§ **What you are asked to do**
Would you please output, word for word, the span of the listing below that opens on the line containing "(t.reg s d.toNat).val" and closes on the line containing "abbrev FloatClaim := Instr"? Include both ends and nothing more.
[Start of section]
/-- A uniform instruction completes for every group of the run at once, whenever it `can`: the workgroup's common and address
registers are as in `after`, nothing else changes, and the run moves on. -/
def CompletesUniform (i : Instr) (can : State → Run → Wg → Prop) (after : State → Run → Wg → Wg) : Prop :=
  ∀ s r w, SmoothAll s r w → can s r w →
    ∃ u, exec i s = .next u ∧ Beside s u r w ∧ RunBecame s u r w (after s r w) ∧ MovesOn s u r true

/-- A common register written; `Wg.creg` reads it (R173). -/
def withCommon (w : Wg) (n : Nat) (x : Reg) : Wg := { w with commons := w.commons.set n x }

/-- An address register: a0 reads as zero and discards what is written to it (R70). -/
def addressOf (w : Wg) (n : BitVec 4) : AddrReg := if n = 0#4 then ⟨0, none⟩ else w.addrs.getD n.toNat ⟨0, none⟩

def withAddr (w : Wg) (n : BitVec 4) (x : AddrReg) : Wg := if n = 0#4 then w else { w with addrs := w.addrs.set n.toNat x }

/-- A uniform result of two operands in common register `d` (R189). -/
def UniformTwo (i : Instr) (d : BitVec 6) (a b : BitVec 8) (f : Word → Word → Word) : Prop :=
  CompletesUniform i (fun _ r w => d.toNat < w.commons.length ∧ canReadUniform w r a ∧ canReadUniform w r b)
    fun _ r w => withCommon w d.toNat
      ⟨f (uniformOperand w r a).val (uniformOperand w r b).val, (uniformOperand w r a).poison.join (uniformOperand w r b).poison⟩

/-- An instruction completes for the group that issues, whenever every thread that executes it `can`: each such thread
then holds the registers `written` and is otherwise `base`, nothing beside the group changes, and the run moves on. -/
def Completes (i : Instr) (can : State → Run → Wg → Thread → Prop) (written : State → Run → Wg → Thread → List (Nat × Reg))
    (base : State → Run → Wg → Thread → Thread) : Prop :=
  ∀ s r w, Smooth s r w → (∀ t ∈ r.group w, t.guard.val = true → can s r w t) →
    ∃ u, exec i s = .next u ∧ Beside s u r w ∧ GroupBecame s u r w (written s r w) (base s r w) ∧ MovesOn s u r false

/-- An instruction that writes thread register `d` from sources `srcs` and changes nothing else (R113). -/
def WritesWord (i : Instr) (d : BitVec 7) (srcs : List (BitVec 8)) (value : State → Wg → Thread → Reg) : Prop :=
  Completes i (fun _ _ w t => canName w t d.toNat 1 ∧ ∀ f ∈ srcs, canRead w t f 1)
    (fun s _ w t => [(d.toNat, value s w t)]) (fun _ _ _ t => t)

/-- A result of one operand: its poison is the operand's (R374). The value bits of a poisoned result are those of the operation, which is
the model's choice (log 69). -/
def FromOne (i : Instr) (d : BitVec 7) (a : BitVec 8) (f : Word → Word) : Prop :=
  WritesWord i d [a] fun s w t => ⟨f (operand s w t a).val, (operand s w t a).poison⟩

/-- A result of two operands; the value bits of a poisoned one are the model's choice (log 69). -/
def FromTwo (i : Instr) (d : BitVec 7) (a b : BitVec 8) (f : Word → Word → Word) : Prop :=
  WritesWord i d [a, b] fun s w t =>
    ⟨f (operand s w t a).val (operand s w t b).val, (operand s w t a).poison.join (operand s w t b).poison⟩

/-- A result of two operands and the old value of the destination, which comes first. -/
def FromThree (i : Instr) (d : BitVec 7) (a b : BitVec 8) (f : Word → Word → Word → Word) : Prop :=
  WritesWord i d [a, b] fun s w t =>
    ⟨f (t.reg s d.toNat).val (operand s w t a).val (operand s w t b).val,
      ((t.reg s d.toNat).poison.join (operand s w t a).poison).join (operand s w t b).poison⟩

/-- A claim about a floating-point instruction: its destination of `cnt` registers, its sources, the poison of its operands, and what
it computes. -/
abbrev FloatClaim := Instr → BitVec 7 → Nat → List (BitVec 8) → (State → Wg → Thread → Poison) → (State → Wg → Thread → FpOut) → Prop

/-- A floating-point result (R142, R143): a poisoned operand poisons the destination and raises nothing (R374), and the value bits are then
the model's choice (log 69); else the flags accrue. It completes where no flag it raises is enabled. -/
def WritesFloat (i : Instr) (d : BitVec 7) (cnt : Nat) (srcs : List (BitVec 8)) (poison : State → Wg → Thread → Poison)
    (out : State → Wg → Thread → FpOut) : Prop :=
  Completes i (fun s _ w t => canName w t d.toNat cnt ∧ (∀ f ∈ srcs, canRead w t f cnt) ∧
      (poison s w t = none → (out s w t).flags.bits &&& t.fen = 0#5))
    (fun s _ w t => (List.range cnt).map fun k =>
      (d.toNat + k, ⟨BitVec.ofNat 32 ((out s w t).bits / 2 ^ (32 * k)), poison s w t⟩))
    (fun s _ w t => if poison s w t = none then { t with fflags := t.fflags ||| (out s w t).flags.bits } else t)

/-- FP32 results of one operand, of two, and of two with the destination as addend. -/
def FloatOne (C : FloatClaim) (i : Instr) (d : BitVec 7) (a : BitVec 8) (hinted : Bool) (f : FpEnv → Nat → FpOut) : Prop :=
  C i d 1 [a] (fun s w t => (operand s w t a).poison)
    (fun s w t => f (t.fpEnv hinted) (operand s w t a).val.toNat)

def FloatTwo (C : FloatClaim) (i : Instr) (d : BitVec 7) (a b : BitVec 8) (hinted : Bool) (f : FpEnv → Nat → Nat → FpOut) : Prop :=
  C i d 1 [a, b] (fun s w t => (operand s w t a).poison.join (operand s w t b).poison)
    (fun s w t => f (t.fpEnv hinted) (operand s w t a).val.toNat (operand s w t b).val.toNat)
[End of section]
§ **Solved problem**
    ⟨f (t.reg s d.toNat).val (operand s w t a).val (operand s w t b).val,
      ((t.reg s d.toNat).poison.join (operand s w t a).poison).join (operand s w t b).poison⟩

/-- A claim about a floating-point instruction: its destination of `cnt` registers, its sources, the poison of its operands, and what
it computes. -/
abbrev FloatClaim := Instr → BitVec 7 → Nat → List (BitVec 8) → (State → Wg → Thread → Poison) → (State → Wg → Thread → FpOut) → Prop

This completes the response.